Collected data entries

/-- Uniform of R143: the FP32 pattern of (2 × (h >> 41) + 1) × 2^−24, which is exact. -/
def uniform (key counter : Dword) : Nat :=
  let h := mix (key ^^^ (counter * 0x9E37_79B9_7F4A_7C15))
  (Fmt.f32.round 0 false (2 * (h >>> 41).toNat + 1) (-24)).1

/-- The Gumbel value of a uniform (R144): every step to nearest-even, no flag. -/
def gumbel (u : Nat) : Nat :=
  let ln2 := 0x3F31_7218
  let sgn := 0x8000_0000
  let a := (Fmt.f32.log2 0 u).1
  let b := (Fmt.f32.mul 0 a ln2).1
  let d := (Fmt.f32.log2 0 (b ^^^ sgn)).1
  (Fmt.f32.mul 0 d ln2).1 ^^^ sgn

/-- Op of an atomic vector update (R403): no flag, to nearest-even. -/
def vamoOp (o : VamoOp) (t : Ty) (v x : Nat) : Nat :=
  match o with
  | .add => (vamoAdd t v x)
  | .min => if t.cls == .F then ((Ty.fmt t).minmax false v x).1 else if vamoInt t x < vamoInt t v then x else v
  | .max => if t.cls == .F then ((Ty.fmt t).minmax true v x).1 else if vamoInt t v < vamoInt t x then x else v
  | .and => v &&& x
  | .or => v ||| x
  | .xor => v ^^^ x
  | .swap => x
where
  vamoAdd (t : Ty) (v x : Nat) : Nat :=
    if t.cls == .F then ((Ty.fmt t).add 0 v x).1 else (v + x) % 2 ^ t.bits
  vamoInt (t : Ty) (v : Nat) : Int := if t.signed then toSigned t.bits v else (v : Int)

end Sys2Proof.Machine
end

- _Task to complete_
The output must consist solely of the lines from the first line of the records through the line containing "v then x else v", reproduced exactly.

- _Result_
/-- Uniform of R143: the FP32 pattern of (2 × (h >> 41) + 1) × 2^−24, which is exact. -/
def uniform (key counter : Dword) : Nat :=
  let h := mix (key ^^^ (counter * 0x9E37_79B9_7F4A_7C15))
  (Fmt.f32.round 0 false (2 * (h >>> 41).toNat + 1) (-24)).1

/-- The Gumbel value of a uniform (R144): every step to nearest-even, no flag. -/
def gumbel (u : Nat) : Nat :=
  let ln2 := 0x3F31_7218
  let sgn := 0x8000_0000
  let a := (Fmt.f32.log2 0 u).1
  let b := (Fmt.f32.mul 0 a ln2).1
  let d := (Fmt.f32.log2 0 (b ^^^ sgn)).1
  (Fmt.f32.mul 0 d ln2).1 ^^^ sgn

/-- Op of an atomic vector update (R403): no flag, to nearest-even. -/
def vamoOp (o : VamoOp) (t : Ty) (v x : Nat) : Nat :=
  match o with
  | .add => (vamoAdd t v x)
  | .min => if t.cls == .F then ((Ty.fmt t).minmax false v x).1 else if vamoInt t x < vamoInt t v then x else v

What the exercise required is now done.